For clarity, samples in the validation set were divided into four groups based on results obtained in West et al. (2001): GV1 included samples 11, 16, 40, 43 and 47 for which the two clinical tests agreed on the ER status, but the statistical predictions showed high uncertainty; GV2 included samples 31, 33, 45 and 46, for which the two clinical tests disagreed on the ER status, however the statistical predictions had low uncertainty; GV3 included sample 14, for which the two clinical tests disagreed and the statistical predictions had high uncertainty; and GV4 included samples 4, 7, 8, 18, 26, 29, 44, 48 and 49, for which the two clinical tests agreed on the ER status and the statistical predictions had low uncertainty. When the true training set (L0) was used, the statistical classification of samples in the validation set was the same as in West et al. (2001) and is shown in the fourth column of Table 2. The bold sign (+ or –) indicates predictions with high statistical uncertainty as defined above and the +/– sign in the third column indicates conflicting ER status based on the two clinical tests. For samples in the training set and in group GV4, their ER status was correctly resolved by the clinical tests and the statistical prediction. For samples in group GV2, for which the two clinical tests conflicted, the statistical prediction seems to have determined their ER status with low uncertainty (high certainty).
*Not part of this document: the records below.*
-- ==== Sys2Proof/Machine/Schedule.lean ====
section
/-! DEFINITION. Events of the schedule: beats, commits, the drain, mortar errors, keeper step-down, clock gating, thaws, and counter
changes from other furrows (R33 to R54, R77 to R97, R232, R285). -/

namespace Sys2Proof.Machine

/-! ### Beats -/

/-- BEAT_ATTEMPT (R38, R95): a beat of a RUNNING domain, or one of the fetch ticks of a START whose footprint has been entered; a
hold keeps a STARTING domain from RUNNING (R377), and MO_ADV is low on a fetch tick (R224). Of the results that commit in the beat, those of the bricks of `b.mismatch` fail their
residue check (R174). -/
def execBeatAttempt (f : Fur) (b : BeatAt) (s : State) : Res :=
  let d := b.dom
  let y := s.dom f d
  if s.canAttempt f d then .next (s.fetchAttempt f d b.mismatch)
  else if y.st == .starting && decide (0 < y.startLeft) && !(s.fur f).gated && !(y.hold && y.startLeft == 1) && !s.stopped then
    .next ((s.dropW f d).setDom f d { y with
      startLeft := y.startLeft - 1
      st := if y.startLeft = 1 then .running else .starting
      tick := y.tick.low })
  else .next s

/-- A tick of a drain that a hold stops: MO_ADV is low (R224, R377). Its keeper operations run in the reference cycle (log 19). -/
def State.heldTick (s : State) (f : Fur) (d : Dom) : State := (s.dropW f d).modDom f d (fun y => { y with tick := y.tick.low })

/-- One tick of the drain: the pipelines advance by one stage (R36). -/
def State.drainTick (s : State) (f : Fur) (d : Dom) (mask : BitVec 4) : State :=
  ((s.ordered ((s.noteTick f d false true).commitDue f d mask)).modDom f d (fun y => { y with beat := y.beat + 1 })).keeperTick f d false false

/-- OPERATION_COMMIT (R33, R36, R174): a tick of the drain, or a beat of a RUNNING domain with no operation; operations whose beat has
come commit at its end, and the residue check fails on the bricks of `mismatch`. A hold stops the drain (R377). -/
def execOperationCommit (f : Fur) (d : Dom) (mismatch : BitVec 4) (s : State) : Res :=
  if (s.dom f d).st = .draining then .next (if s.stopped then s else if (s.dom f d).hold then s.heldTick f d else s.drainTick f d mismatch)
  else .next (s.emptyBeat f d 0 mismatch)

/-- PAIR_LOSS_FREEZE (R175). -/
def execPairLossFreeze (f : Fur) (d : Dom) (s : State) : Res :=
  if s.canAttempt f d && (s.dom f d).pairLost then .next (s.pairFreeze f d) else .next s

/-- Whether the running course is at the end of a chunk (R164, R168). -/
def State.atChunkEnd (s : State) (f : Fur) (d : Dom) : Bool :=
  match (s.dom f d).course with | some c => c.chunkEnds s.build | none => false

/-- TILE_CHUNK_SWAP (R164): the beat that ends a chunk of a course with AUTOSWAP. -/
def execTileChunkSwap (f : Fur) (d : Dom) (s : State) : Res :=
  if s.atChunkEnd f d then .next (s.emptyBeat f d 0 0) else .next s

/-- Whether the running course reads a drain row in its next beat (R168). -/
def State.atDrainRead (s : State) (f : Fur) (d : Dom) : Bool :=
  match (s.dom f d).course with | some c => (c.drainAt s.build c.t).isSome | none => false

/-- OS_DRAIN_READ (R168): a beat in which an OS course reads a cell row. -/
def execOsDrainRead (f : Fur) (d : Dom) (s : State) : Res :=
  if s.atDrainRead f d then .next (s.emptyBeat f d 0 0) else .next s

/-- END (R82): a beat whose word has END set and no operation. -/
def execEndWord (f : Fur) (d : Dom) (s : State) : Res := .next (s.emptyBeat f d 0x8000 0)

/-- DRAIN_END (R36, R118): nothing is in flight; the domain enters IDLE, its entries are freed and its command completes. -/
def State.drainEnd (s : State) (f : Fur) (d : Dom) : State :=
  let y := s.dom f d
  let s1 := (s.leaveBoardOpt f y.cmd).setDom f d { y with st := .idle, held := 0, cmd := none }
  s1.finishOpt y.cmd stOk y.runBeats (min y.runFrozen (2 ^ 32 - 1))
def execDrainEnd (f : Fur) (d : Dom) (s : State) : Res :=
  let y := s.dom f d
  if y.st = .draining ∧ y.flights = [] ∧ !y.hold ∧ !s.stopped then .next (s.drainEnd f d) else .next s

/-! ### Faults and warnings of a domain -/

/-- MORTAR_ERROR (R232): MO_ERR high on the domain's last tick, on which MO_ADV was high. On a domain that another unit or the loss of a pair has
stopped on that tick, or is to stop at its end, it is the same fault, and only its record is added; beside a recovery of the block or of the whole
furrow that has stopped the domain on that tick it is a fault of another recovery domain (R325). DESIGN CHOICE: on a tick of the drain,
which retires no beat, P0 names the word of the beat that retired last (log 102). -/
def execMortarError (f : Fur) (u : Fin 4) (code : W16) (s : State) : Res :=
  let x := s.fur f
  let d : Dom := if x.split then domOf (u.val / 2) else 0
  let y := x.dom d
  let live := (y.st == .running || y.st == .draining) && !x.gated && !s.stopped
  let again := (y.st == .faulted || y.st == .reset) && (s.stoppedNow f d || s.stoppedBeside f d) && !s.dead
  if u.val < s.build.mortar ∧ y.tick.adv ∧ (live || again) then
    let i : FaultInfo := ⟨0x0901, srcOf 3 (4 * f.val + u.val), y.lastPos, at' u.val 30 + code.toNat, d.val⟩
    let s1 := s.modFur f (fun x => { x with
      sticky := setBit x.sticky (6 + d.val) true
      mortarCode := vput x.mortarCode u.val code
      mortarErrs := vput x.mortarErrs u.val (satInc (vat 0 x.mortarErrs u.val)) })
    if live && !s.pairStopped f d then .next (s1.freezeDomain f d i)
    else if s.stoppedBeside f d then .next (s1.faultBeside f d i)
    else .next ((if live then s1.modDom f d (fun y => { y with st := .faulted, pairLost := false, causes := 0, frozenSince := none }) else s1).faultRecord
      i.code i.source i.p0 i.p1 i.p2 (s.sameTickLevel f d))
  else .next s

/-- LONG_FREEZE (R42). -/
def execLongFreeze (f : Fur) (d : Dom) (s : State) : Res :=
  let x := s.fur f
  let y := x.dom d
  match y.frozenSince with
  | some t =>
    if y.st = .running ∧ !s.stopped ∧ !y.longReported ∧ x.stallLimit ≠ 0 ∧ x.stallLimit.toNat * 1000 < s.since t then
      .next (((s.modFur f (fun x => { x with sticky := setBit x.sticky (14 + d.val) true })).modDom f d
        (fun y => { y with longReported := true })).offer 0x0110 (srcDom f d) (posWord y.rid y.pos) y.causes.toNat x.stallLimit.toNat)
    else .next s
  | none => .next s

/-- A tick counter of a drill `n` higher; DL_OVF and event 0x8E01 when it wraps (R150, R151). -/
def State.bumpDrill (s : State) (f : Fur) (k : DrillNo) (c n : Nat) : State :=
  let x := s.drill f k
  let v := (vat 0 x.waits c).toNat + n
  let s1 := s.setDrill f k { x with waits := vput x.waits c (BitVec.ofNat 48 v) }
  if 2 ^ 48 ≤ v then
    (s1.modFur f (fun z => { z with dlOvf := setBit z.dlOvf (5 * k.val + c) true })).offer 0x8E01 (srcDrill f k) f.val
      (if (s.fur f).split then k.val / 4 else 0) (0x10 + 8 * k.val + c)
  else s1

/-! ### Keeper and clock -/

/-- KEEPER_STEP_DOWN (R44): after 4 µs, and every 125 ns from then, keeper issue falls by one eighth. -/
def execKeeperStepDown (f : Fur) (d : Dom) (s : State) : Res :=
  let y := s.dom f d
  match y.lastBrick with
  | some t =>
    if !s.stopped ∧ 0 < y.keeperPhase ∧ 4000 + 125 * (8 - y.keeperPhase) ≤ s.since t then
      .next (s.setDom f d { y with keeperPhase := y.keeperPhase - 1 })
    else .next s
  | none => .next s

/-- Causes of the beat that a RUNNING domain would attempt next, the gated clock apart; none when it would fault or end. -/
def State.pendingCauses (s : State) (f : Fur) (d : Dom) : BitVec 8 :=
  let x := s.fur f
  let y := x.dom d
  let v := { s.env f d with fu := { x with gated := false } }
  if y.pairLost || decide (0 < y.idle) || decide (y.stop ≤ y.pos) then 0
  else
    let w := readWord x.pstore y.pos
    match wordActs v y.rid y.pos (decide (w.extra ≤ y.done)) (y.pos + w.size) w with
    | .error _ => 0
    | .ok acts =>
      let cs := clashes (courseAccs s.build (liveCourse y acts) ++ accsOf acts)
      let served := (cs.filter (fun p => p.2.isNone)).map Prod.fst
      if portFaults v served ≠ [] then 0 else beatCauses v served acts

/-- Whether domain `d` lets the furrow gate: idle, or frozen on cause 6 alone (R45). -/
def State.quietDom (s : State) (f : Fur) (d : Dom) : Bool :=
  match (s.dom f d).st with
  | .idle => true
  | .unused => true
  | .running => (s.pendingCauses f d == 0x40)
  | _ => false

/-- Whether a port-S transfer of the furrow is in progress or waits: of the relay or a drill, or a row of a WRITE frame at its turn (R45,
R105, R312). Host commands hold the scoreboard. -/
def State.portSWaits (s : State) (f : Fur) : Bool :=
  let x := s.fur f
  !x.xfers.isEmpty || !x.relayIn.isEmpty ||
    s.ms.recv.any (fun (p : Nat × RecvLane) => match p.2.cur with
      | some fr => fld fr.h0 60 4 == 1 && fld fr.h2 0 4 == f.val
      | none => false)

/-- The gating condition of R45. -/
def State.mayGate (s : State) (f : Fur) : Bool :=
  let x := s.fur f
  s.quietDom f 0 && s.quietDom f 1 && x.drills.toList.all (fun k => k.st != .running && k.st != .stopping) && !s.portSWaits f
    && x.board.all (fun e => e.kind != 3)

/-- CLOCK_GATE (R45): the condition has held for 20 µs. -/
def execClockGate (f : Fur) (s : State) : Res :=
  let x := s.fur f
  match x.gateSince with
  | some t =>
    if !s.stopped ∧ !x.gated ∧ s.mayGate f ∧ 20000 ≤ s.since t then .next (s.setFur f { x with gated := true }) else .next s
  | none => .next s

/-- CLOCK_UNGATE (R45, R355): the condition has ended; the furrow resumes at FMIN. -/
def execClockUngate (f : Fur) (s : State) : Res :=
  let x := s.fur f
  if x.gated ∧ !s.mayGate f ∧ !s.stopped then
    .next (State.setFur { s with rv := { s.rv with woke := true } } f { x with gated := false, gateSince := none, current := 56 })
  else .next s

/-! ### FU_THAW and counter changes -/

/-- FU_THAW (R54): THAW0 and THAW1 of an FU_CTRL write. -/
def execFuThaw (f : Fur) (mask : BitVec 2) (s : State) : Res :=
  .next (s.oneCycle <| s.furrowWrite f 0 (fun s =>
    let s1 := if bitOf mask 0 then s.thawDom f 0 else s
    if bitOf mask 1 then s1.thawDom f 1 else s1))

/-- Splits the changes that take effect from those that wait: a change takes effect at least 2 ns after it left its furrow, and after every
earlier change of its domain to its counter (R285). -/
def State.splitChanges (s : State) (kept cs : List Change) : List Change × List Change :=
  match cs with
  | [] => ([], kept)
  | c :: r =>
    let ripe := (match c.left with | some t => decide (2 ≤ s.since t) | none => false) &&
      kept.all (fun e => e.src != c.src || e.ctr != c.ctr)
    if ripe then (let p := s.splitChanges kept r; (c :: p.1, p.2)) else s.splitChanges (kept ++ [c]) r

/-- SIGNAL_ARRIVE (R285, R286): the changes that left at least 2 ns before take effect at the end of a tick, in ascending furrow and domain.
Changes that other commands make are of other ticks (log 74). -/
def execSignalArrive (f : Fur) (s : State) : Res :=
  let s1 := s.leaveChanges f
  let p := s1.splitChanges [] (s1.fur f).changes
  let ordered := (List.range 32).flatMap (fun n => p.1.filter (fun c => c.src == n))
  .next (if s.stopped then s
    else s1.modFur f (fun x => ordered.foldl (fun x c => x.changeCounter c.ctr c.op c.v) { x with changes := p.2 }))

end Sys2Proof.Machine
end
However, for samples in groups GV1 and GV3, the statistical prediction had a high uncertainty and sometimes was in contradiction with the clinical determination of ER status.


View this table:
[in this window]
[in a new window]
 
Table 2 Effects of misclassification on the prediction of ER status of human breast cancer samples

 
When the training sets included mislabeled samples (L1–L4), the capacity of the model in predicting the ER status of samples in the validation set deteriorated. Major changes were observed when samples in groups GV2 and GV4 were considered. For samples in group GV2, for which the clinical tests disagreed and the statistical prediction had a low uncertainty, mislabeling has made their statistical prediction highly uncertain. In fact, when only one sample was mislabeled in the training set (L1), three (31, 45, 46) out the four samples in GV2 had their ER status changed from certain to uncertain as indicated by the number of times their ER status was resolved out of 10 replications. Furthermore, the prediction of the ER status of all the samples became uncertain when more than two observations were mislabeled in the training set. More interestedly, for samples in GV4 for which both the clinical tests and statistical prediction agreed on their ER status, mislabeling had a marked effect on their predicted status. With only one mislabeled sample in the training set (L1), two samples (8, 29) out of the nine had their predicted ER status unresolved based on the 10 replicates. When more than two samples in the training set had their ER status mislabeled, six samples had their ER status clearly unresolved and the remaining three samples (7, 26, 49) were correctly classified only 6 or 7 times out of 10. All nine samples had their ER status unresolved when four samples were mislabeled in the training set (L4). For samples in groups GV1 and GV3, no major changes in prediction of ER status were observed between using the ‘true’ (L0) and any of the four ‘noisy’ (L1–L4) training sets. This result was expected given that the ER status of these samples was unclear even when the true data were used.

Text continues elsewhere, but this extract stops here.